Adenoid cystic carcinoma (ACC) is one of the most common malignancies to arise in the salivary glands, yet very little is known of the genetic alterations that are involved in the pathogenesis of this disease. To further examine the genetic changes that underlie ACC, we analyzed genomic DNA obtained from 22 primary ACC and two ACC-derived cell lines by high-density oligonucleotide single-nucleotide polymorphism genotyping arrays (Affymetrix GeneChip® Human Mapping 100K Set). Allelotype calls were analyzed by the Haplotype Correction version of the Linkage Disequilibrium Hidden Markov Model to determine loss of heterozygosity using information derived only from tumor samples. Comparison of data obtained from matched tumor-normal samples suggested that only deletion calls of >3 Mb were reliable. Within these parameters, ACC samples revealed a mean of three deletions per tumor, and no consensus areas of deletion were observed across the majority of tumors. Similarly, copy number analysis of primary hybridization data revealed no consensus areas of gene amplification. This is in contrast to a much higher rate of genomic alterations detected in a cohort of squamous carcinomas analyzed by the same methods.
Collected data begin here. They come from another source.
-- ==== Sys2Proof/Machine/Lifeline.lean ====
section
/-! DEFINITION. The ledger ring and its time (R320-R324, R327) and the lifeline record (R315-R319), with the seeding of
the trims at cast-on (R312, R313). -/

namespace Sys2Proof
namespace Machine

/-! ### The ledger ring (R320-R322) -/

/-- A list of bytes at an exact length: cut, or filled with zeros. -/
def padTo (n : Nat) (l : List Byte) : List Byte := (l ++ List.replicate n 0).take n

/-- The payload of an entry: as laid out, or as the module lays out its contents (DESIGN CHOICE, log entry 9). -/
def LedgerEntry.body (e : LedgerEntry) : List Byte :=
  if e.payload.isEmpty && !e.content.isEmpty then Config.ledgerPayload e.kind e.content else e.payload

/-- The first 20 bytes of an entry (R320). -/
def LedgerEntry.head (e : LedgerEntry) : List Byte :=
  leBytes 8 e.seq ++ leBytes 4 e.sec ++ leBytes 4 e.ns ++ leBytes 2 e.kind ++ leBytes 2 e.flags

/-- An entry's bytes, given the hash of the entry before it (R320). -/
def State.entryBytes (s : State) (e : LedgerEntry) : List Byte :=
  let prev := beBytes 48 s.nv.lastHash.toNat
  if e.kind = 0xf0 then
    let start := e.head ++ leBytes 8 (e.content.headD 0) ++ leBytes 8 s.nv.serial.toNat ++ List.replicate 12 0
    let sig := beBytes 96 (Config.sign (Config.sha384 (start ++ prev))).toNat
    start ++ sig ++ List.replicate 64 0 ++ prev
  else e.head ++ padTo 60 (if e.kind = 0xff then [] else e.body) ++ prev

/-- LEDGER.EXPORT_MARK. -/
def State.exportMark (s : State) : Nat := (s.rd Page.ledger 0x60).toNat + 2 ^ 32 * (s.rd Page.ledger 0x64).toNat

/-- The sector at an offset erased (R322): its entries above EXPORT_MARK count as lost. EXPORT_MARK resets to 0, which
names no exported entry but SEQ 0. -/
def State.eraseSector (s : State) (offset : Nat) : State :=
  let inside (r : RingEntry) : Bool := r.offset / 65536 == offset / 65536
  let gone := s.nv.ring.filter inside
  let lost := (gone.filter (fun r => decide (s.exportMark < r.seq))).length
  let s1 : State := { s with nv := { s.nv with ring := s.nv.ring.filter (fun r => !inside r) } }
  if lost = 0 then s1
  else State.flag ({ s1 with ledger := { s1.ledger with lost := true } }.countField Page.ledger 0x68 0 32 lost) Page.ledger 1

/-- The oldest buffered entry programmed into the ring (R322). -/
def State.programEntry (s : State) : State :=
  match s.ledger.buffer with
  | [] => s
  | e :: rest =>
    let o := s.nv.ringOffset
    let s1 := if o % 65536 = 0 then s.eraseSector o else s
    let bytes := s1.entryBytes e
    let s2 : State := { s1 with
      ledger := { s1.ledger with buffer := rest }
      nv := { s1.nv with
        ring := s1.nv.ring ++ [{ offset := o, seq := e.seq, kind := e.kind, bytes := bytes }]
        ringOffset := (o + entrySize e.kind) % 2 ^ 24, lastSeq := .some e.seq, lastHash := Config.sha384 bytes
        checkpoint := if e.kind = 0xf0 then .some e.seq else s1.nv.checkpoint } }
    if e.kind = 0xf0 then s2.flag Page.ledger 0 else s2

/-- LEDGER_ENTRY_PROGRAM (R322). -/
def execLedgerEntryProgram (s : State) : Result := .next s.programEntry

/-- Every buffered entry programmed (R432). -/
def State.programAll (s : State) : State := (List.range s.ledger.buffer.length).foldl (fun s _ => s.programEntry) s

/-- LEDGER_SECOND (R323): without PPS. -/
def execLedgerSecond (s : State) : Result := .next (if s.ledger.pps then s else s.secondBoundary)

/-- PPS_LOST (R323). -/
def execPpsLost (s : State) : Result := .next { s with ledger := { s.ledger with pps := false } }

/-- TIME_SET written (R323): arms one set. -/
def State.timeSet (s : State) (seconds : Word) : State :=
  { (s.wr Page.ledger 0x54 seconds) with ledger := { s.ledger with timeSet := .some seconds.toNat } }

/-- TIME_SET. -/
def execTimeSet (seconds : Word) (s : State) : Result := .next (s.timeSet seconds)

/-- LEDGER_STATUS (R327). -/
def State.ledgerStatus (s : State) : Word :=
  let l := s.ledger
  word (b2n l.pps + b2n l.lost * 2 + b2n l.chainOk * 4 + l.buffer.length * 16)

/-- SEQ of the last entry, 0 before the first. -/
def State.headSeq (s : State) : Nat := s.ledger.nextSeq - 1

/-- SEQ of the oldest entry in the ring, 0 for an empty ring. -/
def State.oldestSeq (s : State) : Nat :=
  match s.nv.ring with
  | [] => 0
  | r :: rs => rs.foldl (fun m x => min m x.seq) r.seq

/-- A word of the ring (R324), erased flash reading as ones (DESIGN CHOICE, log entry 1). -/
def State.ringWord (s : State) (i : Nat) : Word :=
  match s.nv.ring.find? (fun r => r.offset ≤ 4 * i && 4 * i < r.offset + r.bytes.length) with
  | .some r => wordAt r.bytes ((4 * i - r.offset) / 4)
  | .none => 0xffffffff

/-- LEDGER.PAGE_CTRL.UNIT_RESET (R327): recorded, LOST_COUNT and LOST cleared. -/
def State.resetLedger (s : State) : State :=
  let s1 := (s.wr Page.ledger 0x68 0).ledgerCommit [Page.ledger]
  { s1 with ledger := { s1.ledger with lost := false } }

/-! ### The lifeline (R315-R319) -/

/-- SECURITY.FW_VERSION: the running image's. -/
def State.fwVersion (s : State) : Word :=
  match (if s.nv.activeB then s.nv.imageB else s.nv.imageA) with
  | .some i => i.version
  | .none => 0

/-- The record in force (R318): of two valid ones, the one with the higher SEQ; true for slot B. -/
def State.inForce (s : State) : Option (Bool × LifeRecord) :=
  match s.nv.lifeA, s.nv.lifeB with
  | .some a, .some b => if a.seq < b.seq then .some (true, b) else .some (false, a)
  | .some a, .none => .some (false, a)
  | .none, .some b => .some (true, b)
  | .none, .none => .none

/-- STORE_SEQ. -/
def State.storeSeq (s : State) : Nat := (s.rd Page.cal 0x58).toNat

/-- The live record, as it would be committed now (R315): applied values in taps (R292). -/
def State.liveRecord (s : State) : LifeRecord :=
  let codes := itemCodes s.part
  let ofKind (k : Nat) : List Nat := codes.filter (fun i => itemKind i == k)
  { seq := s.storeSeq + 1, sec := s.ledger.sec, ns := s.nanos, ledgerSeq := s.ledger.nextSeq
    cartId := match s.cart.active with
      | .some k => (match (s.slot k).data with | .some d => d.identity | .none => 0)
      | .none => 0
    activeSlot := s.cart.active.getD 3, fwVersion := s.fwVersion
    trims := (ofKind 0 ++ ofKind 1).map (fun i => (i, s.applied i))
    delays := (ofKind 2).map (fun i => (itemIndex i, (s.applied i).offset, (s.calItem i).temp))
    thresholds := (ofKind 3).map (fun i => (itemIndex i, (s.applied i).offset))
    items := (ofKind 0 ++ ofKind 1).map (fun i =>
      let x := s.calItem i
      (i, min 0xffff x.total, x.held, x.rejected, x.at_)) }

/-- Words of a 32-bit layout as bytes. -/
def wordBytes (l : List Nat) : List Byte := (l.map (leBytes 4)).flatten

/-- Bytes 0x0000-0x19ff of a record (R315). -/
def LifeRecord.bytes (r : LifeRecord) : List Byte :=
  let i32 (v : Int) : Nat := (wordOfInt v).toNat
  let taps (kind : Nat) : List Byte :=
    ((List.range 192).map (fun i =>
      let t := r.trims.get (fun _ => { gain := 0, offset := 0 }) (itemCode kind i)
      wordBytes [i32 t.gain, i32 t.offset])).flatten
  let state (kind : Nat) : List Byte :=
    ((List.range 192).map (fun i =>
      let x := r.items.get (fun _ => (0, false, 0, 0)) (itemCode kind i)
      wordBytes [x.1 + b2n x.2.1 * 2 ^ 16 + x.2.2.1 * 2 ^ 17, x.2.2.2])).flatten
  let delay (i : Nat) : List Byte :=
    let d := r.delays.get (fun _ => (0, 0)) (64 + i)
    leBytes 2 (i32 d.1) ++ leBytes 2 (i32 d.2)
  let factory := (beBytes 48 Config.factoryDigest.toNat).take 4
  wordBytes [0x52434754, 1, r.seq, 0x1a00, r.sec, r.ns] ++ leBytes 8 r.ledgerSeq ++ leBytes 16 r.cartId.toNat ++
    wordBytes [r.activeSlot] ++ factory ++ wordBytes [r.fwVersion.toNat, 0] ++ taps 0 ++ taps 1 ++ state 0 ++ state 1 ++
    ((List.range 80).map delay).flatten ++
    ((List.range 48).map (fun i => leBytes 2 (i32 (r.thresholds.get (fun _ => 0) i)))).flatten ++ List.replicate 32 0

/-- The first 32 bytes of the SHA-384 of a record (R315, R372): the bytes before its signature, with their CRC. -/
def LifeRecord.digest (r : LifeRecord) : List Byte :=
  (beBytes 48 (Config.sha384 (r.bytes ++ leBytes 4 (crc32c r.bytes).toNat)).toNat).take 32

/-- A word of the live record (TBL_SEL 5, R315): CRC, SIGNATURE and COMMIT read as zero. -/
def State.liveWord (s : State) (i : Nat) : Word := if i < 0x680 then wordAt s.liveRecord.bytes i else 0

/-- A lifeline commit runs. -/
def State.commitRuns (s : State) : Bool :=
  s.cal.store == .erasing || s.cal.store == .programming || s.cal.store == .verifying

/-- 60 min have passed since the last commit started, or since it failed (R316, R317; DEDUCED, log entry 117). -/
def State.commitHour (s : State) : Bool :=
  match s.cal.storeAt with
  | .some t => decide (t + 3600 ≤ s.ledger.elapsed)
  | .none => true

/-- The slot that a commit goes to (R316): the one that does not hold the record in force; slot A where none does. -/
def State.commitToB (s : State) : Bool := match s.inForce with | .some (b, _) => !b | .none => false

/-- A commit begins (R316, R317): its slot's first sector is erased, and the slot holds no valid record until COMMIT is
programmed. -/
def State.commitBegin (s : State) : State :=
  { s with
    nv := if s.commitToB then { s.nv with lifeB := .none } else { s.nv with lifeA := .none }
    cal := { s.cal with store := .erasing, storeDue := false, storeRetry := false, storeAt := .some s.ledger.elapsed } }

/-- LIFELINE_COMMIT_START (R316): a change is pending, 60 min have passed. -/
def State.commitStart (s : State) : State :=
  if s.cal.storeDue && !s.commitRuns && s.commitHour && !s.paused && !s.inStandby then s.commitBegin else s

/-- LIFELINE_COMMIT_START. -/
def execLifelineCommitStart (s : State) : Result := .next s.commitStart

/-- Bind-off starts a commit whenever anything has changed (R316), once one that runs has completed (R432 step 6). -/
def State.commitBindoff (s : State) : State :=
  if s.life.bindoff == .running && s.cal.storeDue && !s.commitRuns && s.cal.store != .failed then s.commitBegin else s

/-- A commit that has been read back (R316): its record is in force. -/
def State.commitDone (s : State) : State :=
  let r := s.liveRecord
  let toB := s.commitToB
  let s1 : State := { s with nv := if toB then { s.nv with lifeB := .some r } else { s.nv with lifeA := .some r } }
  let s2 := s1.ledgerWrite 0x13 0 [] (r.seq :: r.digest.map BitVec.toNat)
  let s3 : State := { (s2.wr Page.cal 0x58 (word (s.storeSeq + 1))) with
    cal := { s2.cal with store := if s.cal.storeDue then .waiting else .idle, slotB := toB } }
  (s3.flag Page.cal 3).commitBindoff

/-- A read-back that failed (R317): retried once in the same slot, then STORE_FAILED; the change still waits, another
60 min. -/
def State.commitFailed (s : State) : State :=
  if s.cal.storeRetry = false then { s with cal := { s.cal with store := .erasing, storeRetry := true } }
  else (State.flag { s with cal := { s.cal with
    store := .failed, storeDue := true, storeAt := .some s.ledger.elapsed } } Page.cal 4).fault Page.cal 0x17

/-- LIFELINE_COMMIT_COMPLETE (R316, R317). -/
def execLifelineCommitComplete (ok : Bool) (s : State) : Result :=
  .next (if s.commitRuns then (if ok then s.commitDone else s.commitFailed) else s)

/-- A running commit goes on from erasing to programming and to its read-back, in that order, each at a moment that is free
(R316; DESIGN CHOICE, log entry 5). -/
def State.commitAdvances (s : State) : State :=
  let go := (Config.freeTime s.free).toNat % 2 = 1
  match s.cal.store with
  | .erasing => { s.spend with cal := { s.cal with store := if go then .programming else .erasing } }
  | .programming => { s.spend with cal := { s.cal with store := if go then .verifying else .programming } }
  | _ => s

/-- STORE_STATE (R326), with WAIT_MIN. -/
def State.storeState (s : State) : Word :=
  let st := match s.cal.store with
    | .idle => 0
    | .waiting => 1
    | .erasing => 2
    | .programming => 3
    | .verifying => 4
    | .failed => 5
  let wait := match s.cal.storeAt with
    | .some t => Config.ceilDiv (t + 3600 - s.ledger.elapsed) 60
    | .none => 0
  word (st + b2n s.cal.slotB * 8 + min 255 wait * 2 ^ 8)

/-- The value of an item in a record. -/
def LifeRecord.value (r : LifeRecord) (item : Nat) : Taps :=
  match itemKind item with
  | 0 | 1 => r.trims.get (fun _ => { gain := 0, offset := 0 }) item
  | 2 => { gain := 0, offset := (r.delays.get (fun _ => (0, 0)) (itemIndex item)).1 }
  | _ => { gain := 0, offset := r.thresholds.get (fun _ => 0) (itemIndex item) }

/-- An item as a record seeds it (R312, R313, R315). -/
def State.seedItem (s : State) (r : LifeRecord) (item : Nat) : CalItem :=
  let v := r.value item
  let now := s.itemTemp item
  let t0 := if itemKind item = 2 then (r.delays.get (fun _ => (0, 0)) (itemIndex item)).2 else now
  let st := r.items.get (fun _ => (0, false, 0, 0)) item
  { CalItem.fresh with
    result := v, temp := t0, target := s.carry item v t0 now, total := st.1, held := st.2.1, rejected := st.2.2.1
    at_ := st.2.2.2, seeded := true, judging := if s.cal.seedMismatch then .tenfold else .ordinary }

/-- The trims seeded at cast-on (R312, R313, R318, R319): from the record in force, or from 0 without one. -/
def State.seed (s : State) : State :=
  let codes := itemCodes s.part
  match s.inForce with
  | .some (b, r) =>
    let s0 : State := { (s.wr Page.cal 0x58 (word r.seq)) with cal := { s.cal with recordValid := true, slotB := b } }
    let s1 : State := { s0 with cal := { s0.cal with items := codes.map (fun i => (i, s0.seedItem r i)) } }
    codes.foldl (fun s i => s.apply i (s.boundTaps i (s.calItem i).result)) s1
  | .none =>
    { s with cal := { s.cal with items := codes.map (fun i => (i, { CalItem.fresh with judging := .open_ })) } }

end Machine
end Sys2Proof
end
Our data show that most ACC have predominantly stable genomes, which is consistent with the theory that telomere crisis does not play a significant role in early stages of ACC tumor progression. Our data suggest that gene mutation and/or epigenetic events that cannot be detected by assay of gross alteration of chromosomal structure are likely to underlie the malignant transformation events of this tumor type.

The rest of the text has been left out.